Task statement:
For the listing below, print exactly the lines from the line with "dt : F64 := .fin false 1016 0" to the line with "opaque sinkAtReset : Nat → Bool → Bool", both included, and nothing beyond them.

Data supplied:
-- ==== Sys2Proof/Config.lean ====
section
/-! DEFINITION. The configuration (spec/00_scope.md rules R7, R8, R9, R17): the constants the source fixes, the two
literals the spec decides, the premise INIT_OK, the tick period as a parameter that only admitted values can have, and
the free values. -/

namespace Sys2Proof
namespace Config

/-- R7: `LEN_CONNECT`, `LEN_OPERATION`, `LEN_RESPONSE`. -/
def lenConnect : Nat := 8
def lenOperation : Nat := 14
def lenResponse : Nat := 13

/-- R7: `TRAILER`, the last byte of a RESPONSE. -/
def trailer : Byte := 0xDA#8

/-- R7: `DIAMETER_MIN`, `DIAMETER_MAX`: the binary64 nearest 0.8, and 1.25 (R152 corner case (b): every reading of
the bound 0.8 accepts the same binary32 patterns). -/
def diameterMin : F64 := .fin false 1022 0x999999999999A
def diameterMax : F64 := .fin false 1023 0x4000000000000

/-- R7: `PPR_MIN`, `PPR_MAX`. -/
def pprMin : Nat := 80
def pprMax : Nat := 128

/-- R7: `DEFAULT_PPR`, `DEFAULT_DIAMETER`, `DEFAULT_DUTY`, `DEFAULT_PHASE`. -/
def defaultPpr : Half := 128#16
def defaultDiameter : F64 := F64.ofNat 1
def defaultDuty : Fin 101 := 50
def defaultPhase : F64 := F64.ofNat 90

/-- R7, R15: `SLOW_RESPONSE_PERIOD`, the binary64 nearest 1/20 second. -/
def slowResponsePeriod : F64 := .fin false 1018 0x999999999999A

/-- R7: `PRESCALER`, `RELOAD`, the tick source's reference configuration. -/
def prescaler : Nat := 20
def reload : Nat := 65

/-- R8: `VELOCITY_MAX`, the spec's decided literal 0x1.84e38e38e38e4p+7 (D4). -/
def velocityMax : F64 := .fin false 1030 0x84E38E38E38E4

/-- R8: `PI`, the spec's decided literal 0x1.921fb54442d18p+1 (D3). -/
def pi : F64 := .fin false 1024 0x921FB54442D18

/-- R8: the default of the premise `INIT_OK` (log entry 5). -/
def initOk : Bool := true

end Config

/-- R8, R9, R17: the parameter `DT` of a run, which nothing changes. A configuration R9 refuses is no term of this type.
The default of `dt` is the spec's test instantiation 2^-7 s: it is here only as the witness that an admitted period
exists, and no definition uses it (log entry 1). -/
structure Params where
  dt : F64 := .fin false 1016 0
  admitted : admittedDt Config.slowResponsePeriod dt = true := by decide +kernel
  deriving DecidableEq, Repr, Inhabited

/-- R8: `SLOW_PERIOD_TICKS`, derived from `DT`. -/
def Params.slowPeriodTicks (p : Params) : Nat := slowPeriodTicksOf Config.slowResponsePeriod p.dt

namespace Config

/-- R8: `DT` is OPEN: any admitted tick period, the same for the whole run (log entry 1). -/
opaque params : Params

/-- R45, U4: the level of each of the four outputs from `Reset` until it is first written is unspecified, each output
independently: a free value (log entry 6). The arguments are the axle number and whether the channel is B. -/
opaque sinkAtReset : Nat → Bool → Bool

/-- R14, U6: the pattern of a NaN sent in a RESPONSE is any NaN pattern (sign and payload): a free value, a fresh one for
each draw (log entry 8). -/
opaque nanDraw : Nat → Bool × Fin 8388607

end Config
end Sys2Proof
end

...

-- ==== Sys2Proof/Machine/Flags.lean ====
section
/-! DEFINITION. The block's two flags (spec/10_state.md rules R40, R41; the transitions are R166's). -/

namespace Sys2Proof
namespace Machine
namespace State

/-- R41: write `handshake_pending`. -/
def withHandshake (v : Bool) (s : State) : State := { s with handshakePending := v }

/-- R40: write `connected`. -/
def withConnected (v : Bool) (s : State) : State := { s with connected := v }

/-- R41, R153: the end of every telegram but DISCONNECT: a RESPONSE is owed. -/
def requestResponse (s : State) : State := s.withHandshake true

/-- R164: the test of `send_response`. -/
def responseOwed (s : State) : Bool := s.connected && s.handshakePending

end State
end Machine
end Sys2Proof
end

The completed task:
  dt : F64 := .fin false 1016 0
  admitted : admittedDt Config.slowResponsePeriod dt = true := by decide +kernel
  deriving DecidableEq, Repr, Inhabited

/-- R8: `SLOW_PERIOD_TICKS`, derived from `DT`. -/
def Params.slowPeriodTicks (p : Params) : Nat := slowPeriodTicksOf Config.slowResponsePeriod p.dt

namespace Config

/-- R8: `DT` is OPEN: any admitted tick period, the same for the whole run (log entry 1). -/
opaque params : Params

/-- R45, U4: the level of each of the four outputs from `Reset` until it is first written is unspecified, each output
independently: a free value (log entry 6). The arguments are the axle number and whether the channel is B. -/
opaque sinkAtReset : Nat → Bool → Bool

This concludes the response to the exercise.